While rendering a PDF file generated by PDFCreator 0.9.x. I noticed it contains an error in the character mapping. Now, an error in a PDF file is nothing to be wondered about, Acrobat does wonders in rendering faulty PDF files hence a lot of PDF generators create PDFs that do not adhere fully to the PDF standard.
I trief to create a small example file: http://test.continuit.nl/temp/Document.pdf
The single page renders a single glyph (a capital A) using a Tj command (See stream 5 0 obj). The font selected (7 0 obj) contains a font with a single glyph embedded. So far so good. The char is referenced by char #1. Given the Encoding of the font it contains a Differences part: [ 1 /A ]. Thus char 1 -> character /A. Now in the embedded subset font there is a cmap that matches no glyph at character 65 (eg capital A) the cmap section of the font does define the character in exactly the order in the PDF file Font -> Encoding -> Differences array.
It looks like the character mapping / encoding is done twice. Only Files from PDFCreator 0.9.x seem to be affected.
My question is: Is this correct (or did I make a mistake and is the PDF correct) and what would you do to detect this situation in order to solve the rendering problem.
Note: I do need to be able to render these PDFs..
Solution
In the ISO32000 file there is a remark that symbolic TrueType fonts (flag bit 3 is on in the font descriptor) the encoding is not allowed and you should IGNORE it, using a simple 1on1 encoding always. SO all in all, if it is a symbolic font, I ignore the Encoding object altogether and this solves the problem.

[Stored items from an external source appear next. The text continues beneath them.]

-- ==== Sys2Proof/Tests/Slice0.lean ====
section
/-! SUPPORT. The model's own tests: words that the manual writes out, decoded; ill-formed terms, refused; one step each of
small states; and a state that meets the hypotheses of each statement. Expected results come from the manual's examples
and tables. -/

namespace Sys2Proof.Tests

open Sys2Proof Sys2Proof.Machine

/- One evaluation at a time: each holds a thread and its stack until the declarations before it are checked. -/
set_option Elab.async false

/-! ### Fields and words -/

/-- The fields of a V64 instruction whose guard is the constant 1. -/
def fv (d a b c : Opnd) (m : BitVec 17) : Fields := { fmt := .v64, g := 0, d := d, a := a, b := b, c := c, pol := 0, m := m }
/-- The fields of a W96 instruction. -/
def fw (i : Word) (d a b : Opnd) (m : BitVec 17) : Fields :=
  { fmt := .w96 i, g := 0, d := d, a := a, b := b, c := .v 0, pol := 0, m := m }
/-- The fields of an X128 instruction. -/
def fx (e : Word64) (d a b c : Opnd) (m : BitVec 17) : Fields :=
  { fmt := .x128 e, g := 0, d := d, a := a, b := b, c := c, pol := 0, m := m }

/-- The instruction that listed 32-bit words name, lowest address first. -/
def words (l : List Nat) : Option Instr := decodeTableWord (32 * l.length) (l.foldr (fun x r => x + 2 ^ 32 * r) 0)

abbrev z : Opnd := .v 0

/-- spec/05_context.md, 06_queue.md, 07_kernel.md: the control family. -/
theorem test_decode_control :
    words [0x00000004, 0x0000061C] = some (.trap (fv z z (.int 7) z 0)) ∧
    words [0x00A08010, 0x00000CA8] = some (.sysRd (fv (.sp 2) z (.spec .time) z 0)) ∧
    words [0x00C4C06E, 0x00000000, 0x00000040] = some (.regGrow (fw 64 (.c 3) z z 0)) ∧
    words [0x84000034, 0x0A000001] = some (.rep (fv z (.int 4) z z 5)) ∧
    words [0x0000001E, 0x00000000, 0xFFFFFFFA] = some (.bra (fw 0xFFFFFFFA z z z 0)) ∧
    words [0x00000030, 0x00000000] = some (.exit (fv z z z z 0)) ∧
    words [0x00C00044, 0x06000C0B] = some (.kAndn (fv (.k 0) (.k 0) (.k 2) z 3)) ∧
    words [0x0081407C, 0x04000608] = some (.grpInfo (fv (.s 5) z (.int 2) z 2)) := by decide +kernel

/-- spec/09_integer.md: the scalar, vector and lane families. -/
theorem test_decode_integer :
    words [0x05010100, 0x24000018] = some (.vAdd (fv (.v 4) (.v 5) (.v 6) z 0x12)) ∧
    words [0x0380C080, 0x10000606] = some (.sAdd (fv (.s 3) (.s 3) (.int 1) z 8)) ∧
    words [0x20028114, 0x0C284643] = some (.madw (fv (.v 10) (.spec .laneid) (.int 16) (.sp 4) 6)) ∧
    words [0x05C480B8, 0x4400062A] = some (.sCmp (fv (.c 2) (.s 5) (.int 10) z 0x22)) ∧
    words [0x01C08144, 0x44000600] = some (.vCmp (fv (.k 2) (.v 1) (.int 0) z 0x22)) ∧
    words [0x008080C6, 0x00040000, 4] = some (.sMovi (fw 4 (.s 2) z z 8)) ∧
    words [0x11C4C0DC, 0x08000C4B] = some (.cLop (fv (.c 3) (.c 1) (.c 2) z 4)) ∧
    words [0x0801C166, 0x00000024, 0x0000C410] = some (.prmt (fw 0xC410 (.v 7) (.v 8) (.v 9) 0)) ∧
    words [0x01008180, 0x30000604] = some (.shflXor (fv (.v 2) (.v 1) (.int 1) z 0x18)) := by decide +kernel

/-- spec/10_float.md: the floating-point family. -/
theorem test_decode_float :
    words [0x0400C1CC, 0x18006014] = some (.ffma (fv (.v 3) (.v 4) (.v 5) (.v 6) 0xC)) ∧
    words [0x01C081D8, 0x58000600] = some (.fcmp (fv (.k 2) (.v 1) (.int 0) z 0x2C)) ∧
    words [0x090201E6, 0x032D8028, 0] = some (.fcvt (fw 0 (.v 8) (.v 9) (.v 10) 0x65B)) ∧
    words [0x0181C220, 0] = some (.reduxF (fv (.s 7) (.v 1) z z 0)) ∧
    words [0x03040224, 0x18000000] = some (.xaAdd (fv (.v 16) (.v 3) z z 0xC)) := by decide +kernel

/-- spec/03_opcodes.md, 14_memory_isa.md, 15_page.md: memory, copies, fences and pages. -/
theorem test_decode_memory :
    words [0x000002A8, 0x62000000] = some (.fence (fv z z z z 0x31)) ∧
    words [0x02014288, 0x00000640] = some (.ldS (fv (.v 5) (.v 2) (.int 16) z 0)) ∧
    words [0x008142C0, 0] = some (.cpyClose (fv (.s 5) z z z 0)) ∧
    words [0x000002C4, 0x00000814] = some (.cpyWait (fv z z (.s 5) z 0)) ∧
    words [0x85A08318, 0x02000002] = some (.pgProbe (fv (.sp 2) (.sp 5) z z 1)) ∧
    words [0x8500031E, 2, 0x00010000] = some (.pgInvVa (fw 65536 z (.sp 5) z 0)) ∧
    words [0x0000031C, 0x02000000] = some (.pgInvCtx (fv z z z z 1)) ∧
    words [0x00000320, 0] = some (.pgSync (fv z z z z 0)) := by decide +kernel
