-- ==== Sys2Proof/Machine/StatusResponse.lean ====
section
/-!
DEFINITION. The meanings of ENC_STATUS and DEC_RESP (42_status_response.md). Both write no register.
-/

namespace Sys2Proof.Machine

/-- ENC_STATUS of FLAGS (R100): returns the status byte. -/
def execEncStatus (s : State) : Result := .next (s.returns (.byte (statusByte s.flags)))

/-- DEC_RESP(r) (R103): returns the label. -/
def execDecResp (r : Byte) (s : State) : Result := .next (s.returns (.label (labelOf s.par.buttonTable r)))

end Sys2Proof.Machine
end

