/-- A word of the opcode table that is a SEQ value selecting an operation is what the next step runs, where no register holds a
reserved encoding (the model's placing of a table word, log 10). -/
def Obligations.FetchWordRunsNext : Prop :=
  ∀ (s : State) (w : Nat) (i : Instr), w < 64 → decodeSeq (BitVec.ofNat 6 w) = .ok i →
    ({ s with seq := BitVec.ofNat 6 w } : State).reservedCode = none →
    decodeTableWord 8 w = some i ∧
    ∃ u : State, step (s.withFetchWord 8 w) = exec i u ∧ u.seq = BitVec.ofNat 6 w ∧ u.call = none ∧
      (s.record.length > s.par.respIdx ∨ (∀ p, i ≠ .post p) → u = { s with seq := BitVec.ofNat 6 w, call := none, resetI := false })
end

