-- ==== Sys2Proof/Laws/State.lean ====
section
/-!
SUPPORT. One lemma per field per named update of the state, so that no later proof unfolds a record update.
-/

namespace Sys2Proof.Machine

/-! ## `State.emit` -/

@[simp] theorem State.emit_par (s : State) (e : Event) : (s.emit e).par = s.par := rfl
@[simp] theorem State.emit_flags (s : State) (e : Event) : (s.emit e).flags = s.flags := rfl
@[simp] theorem State.emit_seq (s : State) (e : Event) : (s.emit e).seq = s.seq := rfl
@[simp] theorem State.emit_record (s : State) (e : Event) : (s.emit e).record = s.record := rfl
@[simp] theorem State.emit_unk (s : State) (e : Event) : (s.emit e).unk = s.unk := rfl
@[simp] theorem State.emit_termCause (s : State) (e : Event) : (s.emit e).termCause = s.termCause := rfl
@[simp] theorem State.emit_faultInfo (s : State) (e : Event) : (s.emit e).faultInfo = s.faultInfo := rfl
@[simp] theorem State.emit_respOvf (s : State) (e : Event) : (s.emit e).respOvf = s.respOvf := rfl
@[simp] theorem State.emit_pollT (s : State) (e : Event) : (s.emit e).pollT = s.pollT := rfl
@[simp] theorem State.emit_clkO (s : State) (e : Event) : (s.emit e).clkO = s.clkO := rfl
@[simp] theorem State.emit_dataO (s : State) (e : Event) : (s.emit e).dataO = s.dataO := rfl
@[simp] theorem State.emit_cmd (s : State) (e : Event) : (s.emit e).cmd = s.cmd := rfl
@[simp] theorem State.emit_stopI (s : State) (e : Event) : (s.emit e).stopI = s.stopI := rfl
@[simp] theorem State.emit_rtcI (s : State) (e : Event) : (s.emit e).rtcI = s.rtcI := rfl
@[simp] theorem State.emit_resetI (s : State) (e : Event) : (s.emit e).resetI = s.resetI := rfl
@[simp] theorem State.emit_dataI (s : State) (e : Event) : (s.emit e).dataI = s.dataI := rfl
@[simp] theorem State.emit_lineI (s : State) (e : Event) : (s.emit e).lineI = s.lineI := rfl
@[simp] theorem State.emit_schedule (s : State) (e : Event) : (s.emit e).schedule = s.schedule := rfl
@[simp] theorem State.emit_resp (s : State) (e : Event) : (s.emit e).resp = s.resp := rfl
@[simp] theorem State.emit_diag (s : State) (e : Event) : (s.emit e).diag = s.diag := rfl
@[simp] theorem State.emit_trace (s : State) (e : Event) : (s.emit e).trace = s.trace ++ [e] := rfl
@[simp] theorem State.emit_call (s : State) (e : Event) : (s.emit e).call = s.call := rfl
@[simp] theorem State.emit_ret (s : State) (e : Event) : (s.emit e).ret = s.ret := rfl
@[simp] theorem State.emit_sampleCtr (s : State) (e : Event) : (s.emit e).sampleCtr = s.sampleCtr := rfl
@[simp] theorem State.emit_freeCtr (s : State) (e : Event) : (s.emit e).freeCtr = s.freeCtr := rfl

/-! ## `State.goto` -/

@[simp] theorem State.goto_par (s : State) (w : BitVec 6) : (s.goto w).par = s.par := rfl
@[simp] theorem State.goto_flags (s : State) (w : BitVec 6) : (s.goto w).flags = s.flags := rfl
@[simp] theorem State.goto_seq (s : State) (w : BitVec 6) : (s.goto w).seq = w := rfl
@[simp] theorem State.goto_record (s : State) (w : BitVec 6) : (s.goto w).record = s.record := rfl
@[simp] theorem State.goto_unk (s : State) (w : BitVec 6) : (s.goto w).unk = s.unk := rfl
@[simp] theorem State.goto_termCause (s : State) (w : BitVec 6) : (s.goto w).termCause = s.termCause := rfl
@[simp] theorem State.goto_faultInfo (s : State) (w : BitVec 6) : (s.goto w).faultInfo = s.faultInfo := rfl
@[simp] theorem State.goto_respOvf (s : State) (w : BitVec 6) : (s.goto w).respOvf = s.respOvf := rfl
@[simp] theorem State.goto_pollT (s : State) (w : BitVec 6) : (s.goto w).pollT = s.pollT := rfl
@[simp] theorem State.goto_clkO (s : State) (w : BitVec 6) : (s.goto w).clkO = s.clkO := rfl
@[simp] theorem State.goto_dataO (s : State) (w : BitVec 6) : (s.goto w).dataO = s.dataO := rfl
@[simp] theorem State.goto_cmd (s : State) (w : BitVec 6) : (s.goto w).cmd = s.cmd := rfl
@[simp] theorem State.goto_stopI (s : State) (w : BitVec 6) : (s.goto w).stopI = s.stopI := rfl
@[simp] theorem State.goto_rtcI (s : State) (w : BitVec 6) : (s.goto w).rtcI = s.rtcI := rfl
@[simp] theorem State.goto_resetI (s : State) (w : BitVec 6) : (s.goto w).resetI = s.resetI := rfl
@[simp] theorem State.goto_dataI (s : State) (w : BitVec 6) : (s.goto w).dataI = s.dataI := rfl
@[simp] theorem State.goto_lineI (s : State) (w : BitVec 6) : (s.goto w).lineI = s.lineI := rfl
@[simp] theorem State.goto_schedule (s : State) (w : BitVec 6) : (s.goto w).schedule = s.schedule := rfl
@[simp] theorem State.goto_resp (s : State) (w : BitVec 6) : (s.goto w).resp = s.resp := rfl
@[simp] theorem State.goto_diag (s : State) (w : BitVec 6) : (s.goto w).diag = s.diag := rfl
@[simp] theorem State.goto_trace (s : State) (w : BitVec 6) : (s.goto w).trace = s.trace := rfl
@[simp] theorem State.goto_call (s : State) (w : BitVec 6) : (s.goto w).call = s.call := rfl
@[simp] theorem State.goto_ret (s : State) (w : BitVec 6) : (s.goto w).ret = s.ret := rfl
@[simp] theorem State.goto_sampleCtr (s : State) (w : BitVec 6) : (s.goto w).sampleCtr = s.sampleCtr := rfl
@[simp] theorem State.goto_freeCtr (s : State) (w : BitVec 6) : (s.goto w).freeCtr = s.freeCtr := rfl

The first point is that the file opens and renders correctly in Acrobat, so its almost certain that the file is correct. In fact it opens and renders correctly in a wide range of PDF consumers, so in fact it is correct.
The font in question is a TrueType font, so actually yes, there are two kinds of 'encoding'. First there is PDF/PostScript Encoding. This maps a character code into a glyph name. In your case it maps character code 1 to glyph name /A.
In a PostScript font we would then look up the name /A in the CharStrings dictionary, and that would give us the character description, which we would then execute. Things are different with a TrueType font though.
You can find this on page 430 of the 1.7 PDF Reference Manual, where it states that:
"A TrueType font program’s built-in encoding maps directly from character codes to glyph descriptions by means of an internal data structure called a “cmap” (not to be confused with the CMap described in Section 5.6.4, “CMaps”)."
I believe in your case that you simply need to use the character code (0x01) directly in the CMAP sub table. This will give you a GID of 36.